Presently she died. It was, as they say in these parts, a great release.
It is late, the light is going. My mind aches from so much futile remembering. What does it signify, this chapter of family accidents? What is it I hope to retrieve? What is it I am trying to avoid? I see what was my life adrift behind
me, going smaller and smaller with distance, like a city on an ice floe caught in a current, its twinkling lights, its palaces and spires and slums, all miraculously intact, all hopelessly beyond reach. Was it I who took an axe to the ice? What can I do now but stand on this crumbling promontory and watch the past as it dwindles? When I look ahead, I see nothing except empty morning, and no day, only dusk thickening into night, and, far off, something that is not to be made out, something vague, patient, biding. Is that the future, trying to speak to me here, among these shadows of the past? I do not want to hear what it might have to say.
II
There is pandemonium among the seagulls, great events seem to be taking place.
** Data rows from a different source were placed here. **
-- ==== Sys2Proof/Machine/Futures.lean ====
section
/-! DEFINITION. Sys2Proof/Machine/Futures.lean: future handles and tables (R302, R303, R383), resolutions and their waiters (R308, R318),
deques (R304 to R306) and the grid-live counter (R394). -/

namespace Sys2Proof.Machine

/-! ### Handles (R302) -/

def hIndex (h : Dword) : Nat := h.toNat % 8192
def hHome (h : Dword) : Nat := h.toNat / 2 ^ 13 % 2 ^ 16
def hGen (h : Dword) : BitVec 8 := h.extractLsb' 29 8

/-- A malformed handle: a nonzero reserved bit, a home of 256 or more, or generation 0. -/
def hMalformed (h : Dword) : Bool :=
  decide (h.toNat / 2 ^ 37 ≠ 0) || decide (256 ≤ hHome h) || decide (hGen h = 0)

/-- The handle of an entry. -/
def handleOf (idx home : Nat) (gen : BitVec 8) : Dword :=
  BitVec.ofNat 64 (idx + 2 ^ 13 * home + 2 ^ 29 * gen.toNat)

/-! ### Future tables (R303) -/

/-- Entry `i` of a future table. -/
def futOf (k : Core) (i : Nat) : Fut := (aget k.futs i).getD { gen := k.genBase }

/-- Entry `i` of a core's future table. -/
def futAt (s : State) (core i : Nat) : Fut := futOf (coreAt s core) i

/-- Changes an entry. -/
def modFut (s : State) (core i : Nat) (f : Fut → Fut) : State :=
  modCore s core (fun k => { k with futs := aset k.futs i (f (futOf k i)) })

/-- The generation after one: 255 wraps to 1. -/
def nextGen (g : BitVec 8) : BitVec 8 := if g = 255 then 1 else g + 1

/-- Frees an entry. -/
def freeFut (s : State) (core i : Nat) : State :=
  modFut s core i (fun f => { st := 0, gen := nextGen f.gen })

/-- The handle names the entry: it is not free, and generation and context match. -/
def futLive (f : Fut) (ctx : Word) (h : Dword) : Bool := f.st ≠ 0 && f.gen == hGen h && f.ctx == ctx

/-- The state of a future at its home: 0 open, 1 resolved, 2 free or stale; and its value. -/
def futState (s : State) (ctx : Word) (h : Dword) : Nat × Dword :=
  let f := futAt s (hHome h) (hIndex h)
  if futLive f ctx h then (if f.st = 1 then (0, 0) else (1, f.value)) else (2, 0)

/-- The lowest index of a future table from `i` on, trying `n`, that is free and, if `fresh`, that nothing has used since the binding. -/
def freeFutFrom (k : Core) (fresh : Bool) : Nat → Nat → Option Nat
  | 0, _ => none
  | n + 1, i =>
    match aget k.futs i with
    | none => some i
    | some f => if f.st = 0 && !fresh then some i else freeFutFrom k fresh n (i + 1)

/-- The free entry that FNEW takes (log 115; R320): the lowest that is unused since the binding, else the lowest free one. -/
def freeFutIdx (k : Core) : Option Nat := (freeFutFrom k true 8192 0).or (freeFutFrom k false 8192 0)

/-- Serves one waiter of a resolution: FREADY to a node, WAKE to a parked joiner. -/
def serveWaiter (home : Nat) (h v : Dword) (s : State) (w : Bool × NodeRef) : State :=
  if w.1 then send s home w.2.core (.wake w.2.core w.2.idx h false v)
  else send s home w.2.core (.fready w.2)

/-- A resolution reaches its home (R303): the first stores the value and serves the waiters in registration order, and the wake of
parked joiners frees the entry; any other is discarded and counted. -/
def resolveAt (s : State) (ctx : Word) (h v : Dword) : State :=
  let home := hHome h
  let f := futAt s home (hIndex h)
  if futLive f ctx h && f.st == 1 then
    let s := modFut s home (hIndex h) (fun f => { f with st := 2, value := v, waiters := [] })
    let s := f.waiters.foldl (serveWaiter home h v) s
    if f.waiters.any (·.1) then freeFut s home (hIndex h) else s
  else dieCtr s (dieOf home) 2 1

/-- Items of a range task are done: their count falls, and where it reaches zero the RESULT resolves with its total; a count that reaches zero
on an entry already resolved is a stray resolution (R303, R314). -/
def itemsDone (s : State) (ctx : Word) (h : Dword) (n : Nat) : State :=
  let home := hHome h
  let f := futAt s home (hIndex h)
  if futLive f ctx h && f.rng then
    if f.items.toNat ≤ n then
      resolveAt (modFut s home (hIndex h) (fun f => { f with rng := false, items := 0 })) ctx h (f.total.setWidth 64)
    else modFut s home (hIndex h) (fun f => { f with items := f.items - BitVec.ofNat 32 n })
  else s

/-- A resolution released by a core: directly when the home is local, else as FRESV (R309). -/
def resolveFrom (s : State) (core : Nat) (ctx : Word) (h v : Dword) : State :=
  if h = 0 then s
  else if hHome h = core then resolveAt s ctx h v
  else send s core (hHome h) (.fresv core ctx h v)

/-- Frees the entry that a handle names, if it is resolved (R303, R309). -/
def freeAt (s : State) (h : Dword) : State :=
  let f := futAt s (hHome h) (hIndex h)
  if f.gen = hGen h ∧ f.st = 2 then freeFut s (hHome h) (hIndex h) else s

/-- Waiter records of a core in use (R299). -/
def waitersUsed (k : Core) : Nat := k.futs.foldl (fun n e => n + e.2.waiters.length) 0

/-- A node waits for a future at its home (R308): a waiter is recorded if the entry is open, WAITFULL answers where the store is full,
and FREADY answers at once for an entry that is resolved, free or stale. -/
def registerNode (s : State) (ctx : Word) (node : NodeRef) (h : Dword) : State :=
  let home := hHome h
  match futState s ctx h with
  | (0, _) =>
    if !node.isCopy && decide (4096 ≤ node.idx) && decide ((false, node) ∈ (futAt s home (hIndex h)).waiters) then s
    else if 4096 ≤ waitersUsed (coreAt s home) then send s home node.core (.waitfull node h)
    else modFut s home (hIndex h) (fun f => { f with waiters := f.waiters ++ [(false, node)] })
  | _ => send s home node.core (.fready node)

/-- A parked joiner registers (R318): recorded once while the entry is open, or, where the store is full, asked again later (log 90); an entry
resolved by then wakes it at once and is freed; a stale one wakes it with a stale state. -/
def registerJoiner (s : State) (ctx : Word) (core slot : Nat) (h : Dword) : State :=
  let home := hHome h
  let me : NodeRef := { core := core, isCopy := false, idx := slot }
  match futState s ctx h with
  | (0, _) =>
    if (true, me) ∈ (futAt s home (hIndex h)).waiters then s
    else if 4096 ≤ waitersUsed (coreAt s home) then after s 1100 (.fwait core slot h)
    else modFut s home (hIndex h) (fun f => { f with waiters := f.waiters ++ [(true, me)] })
  | (1, v) => freeFut (send s home core (.wake core slot h false v)) home (hIndex h)
  | _ => send s home core (.wake core slot h true 0)

/-! ### The grid-live counter (R394) -/

/-- Adds to a grid's GLIVE. -/
def gliveAdd (s : State) (g : Nat) (n : Nat) : State := modGrid s g (fun x => { x with glive := x.glive + BitVec.ofNat 32 n })

/-- Takes one from a grid's GLIVE; at zero the grid completes (R340). -/
def gliveDone (s : State) (g : Nat) : State :=
  let s := modGrid s g (fun x => { x with glive := x.glive - 1 })
  match gridAt s g with
  | none => s
  | some x => if x.glive = 0 then send s (engineAgent 0) (engineAgent 0) (.gridCompletion g) else s

/-! ### Deques (R304 to R306) -/

/-- Bits of a closure address that a deque entry keeps, and back. -/
def clineOf (ca : Dword) : BitVec 50 := ca.extractLsb' 7 50
def caOf (l : BitVec 50) : Dword :=
  let a : BitVec 57 := l ++ (0 : BitVec 7)
  a.signExtend 64

/-- The core's queue unit looks again at what it can do. -/
def kick (s : State) (core : Nat) : State :=
  send (send s core core (.ownerPop core)) core core (.taskStart core)

/-- Entries of a deque and reservations leave room for one more (R306). -/
def dequeRoom (k : Core) : Bool := decide (k.deque.length + k.pushQ.length + k.dqResv < 4096)

/-- A SPAWN finds an entry to reserve, behind the ready nodes that wait for one (R306). -/
def spawnRoom (k : Core) : Bool := decide (k.deque.length + k.pushQ.length + k.dqResv + k.poolReady.length < 4096)

/-- The deque unit can perform no operation of a kind in this clk: it has performed one of that kind, or one of a kind that comes after it
(R305). -/
def dqBusy (s : State) (core kind : Nat) : Bool := (coreAt s core).dqAt.any (fun e => decide (kind ≤ e.1) && e.2 == s.clk)

/-- It performs one. -/
def dqDone (s : State) (core kind : Nat) : State := modCore s core (fun k => { k with dqAt := aset k.dqAt kind s.clk })

/-- Pushes an entry at the hot end (R305). -/
def pushHot (s : State) (core : Nat) (e : DqEntry) : State :=
  let s := modCore s core (fun k => { k with deque := k.deque ++ [e] })
  send (kick s core) core core (.eagerStaging core)

/-- A push released by a commit: one in a clk, and the others wait in commit order (R305). -/
def pushCommit (s : State) (core : Nat) (e : DqEntry) : State :=
  if dqBusy s core 1 || !(coreAt s core).pushQ.isEmpty then
    after (modCore s core (fun k => { k with pushQ := k.pushQ ++ [e] })) 1 (.ownerPop core)
  else pushHot (dqDone s core 1) core e

/-- The next push that waits for its clk (R305). -/
def drainPush (s : State) (core : Nat) : State :=
  match (coreAt s core).pushQ with
  | [] => s
  | e :: rest =>
    if dqBusy s core 1 || decide (4096 ≤ (coreAt s core).deque.length) then after s 1 (.ownerPop core)
    else
      let s := pushHot (dqDone (modCore s core (fun k => { k with pushQ := rest })) core 1) core e
      if rest.isEmpty then s else after s 1 (.ownerPop core)

/-- Pushes the ready node that has waited longest in the pool when the deque has room, one in a clk (R305, R306). -/
def drainReady (s : State) (core : Nat) : State :=
  let k := coreAt s core
  match k.poolReady with
  | [] => s
  | i :: rest =>
    if !dequeRoom k then s
    else if dqBusy s core 2 then after s 1 (.ownerPop core)
    else
      let s := modCore s core (fun k => { k with poolReady := rest, pool := adel k.pool i })
      let s := match aget k.pool i with
        | none => s
        | some x => pushHot (dqDone s core 2) core x.e
      if rest.isEmpty then s else after s 1 (.ownerPop core)

/-- An entry has left the deque: a ready node may enter, and the entries now near the hot end are staged (R35, R306). -/
def leftDeque (s : State) (core : Nat) : State :=
  let s := drainReady s core
  if (coreAt s core).deque.isEmpty then s else send s core core (.eagerStaging core)

/-- A claimed entry leaves the deque for its JOIN (R318). -/
def eraseClaimed (s : State) (core : Nat) (h ca : Dword) : State :=
  leftDeque (dqDone (modCore s core (fun k => { k with deque := k.deque.eraseP (isClaimed h ca) })) core 4) core

/-- A JOIN's claim has committed: its entry leaves the deque, one in a clk in commit order (R305). -/
def removeClaimed (s : State) (core : Nat) (h ca : Dword) : State :=
  if dqBusy s core 4 || !(coreAt s core).remQ.isEmpty then
    after (modCore s core (fun k => { k with remQ := k.remQ ++ [(h, ca)] })) 1 (.ownerPop core)
  else eraseClaimed s core h ca

/-- The next removal that waits for its clk (R305). -/
def drainRemoval (s : State) (core : Nat) : State :=
  match (coreAt s core).remQ with
  | [] => s
  | (h, ca) :: rest =>
    if dqBusy s core 4 then after s 1 (.ownerPop core)
    else
      let s := eraseClaimed (modCore s core (fun k => { k with remQ := rest })) core h ca
      if rest.isEmpty then s else after s 1 (.ownerPop core)

/-- A node's predecessor count falls by one; at zero a task is pushed, or waits in the pool for room (R306, R308). -/
def poolNodeReady (s : State) (core i : Nat) : State :=
  match aget (coreAt s core).pool i with
  | none => s
  | some x =>
    let s := modCore s core (fun k => { k with pool := aset k.pool i { x with count := x.count - 1 } })
    if x.count = 1 then
      drainReady (modCore s core (fun k => { k with poolReady := k.poolReady ++ [i] })) core
    else s

/-- A copy's dependency is satisfied (R266, R308): at zero it starts. -/
def copyNodeReady (s : State) (id : Nat) : State :=
  match aget s.copies id with
  | none => s
  | some x =>
    let s := { s with copies := aset s.copies id { x with count := x.count - 1 } }
    if x.count = 1 then send s (engineAgent x.die) (engineAgent x.die) (.copyStart id) else s

/-- The context of a node: that of the grid bound on its core, or of the grid that issued the copy. -/
def nodeCtx (s : State) (node : NodeRef) : Word :=
  let g := if node.isCopy then (aget s.copies node.idx).bind (·.grid) else (coreAt s node.core).grid
  match g.bind (gridAt s) with
  | none => 0
  | some x => BitVec.ofNat 32 (x.pasid + 2 ^ 20 * x.gnum)

/-- The context of a grid as CTXID holds it. -/
def gridCtx (s : State) (g : Nat) : Word :=
  match gridAt s g with
  | none => 0
  | some x => BitVec.ofNat 32 (x.pasid + 2 ^ 20 * x.gnum)

/-- Sends a registration for a node to a future's home (R308). -/
def sendFreg (s : State) (node : NodeRef) (h : Dword) : State := send s node.core (hHome h) (.freg node h)

end Sys2Proof.Machine
end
Before my arrival a flock of them had come in from the sea and settled on the house, building their nests in the chimneys and the valley of the roof. Why they chose this spot I do not know; perhaps they liked the calm and quiet of our little square. They are anything but calm themselves. From earliest morning the sky is filled with their tumult. They clamour and shriek and make an angry rattling with beaks agape. Their favourite noise, however, is a staccato yacking, like a hyena’s laugh or baboon’s hoot, that decelerates gradually while simultaneously rising in pitch. Even at night they are restless, I hear them flopping about on the roof, grumbling and threatening each other. At dawn every day they set up a deafening racket. Why such uproar? Surely the mating season is well over—certainly there are young already being taught to fly, ugly, awkward, dun-coloured things that waddle to the edge of the roof and perch there, peering down at the drop and swallowing hard, or looking all about with a show of unconcern, before launching themselves out shakily on to the air currents. At certain times their elders all together will take to the sky and wheel and wheel in majestic slow circles above the house, screaming, whether in panic or wild exultation it is impossible to know.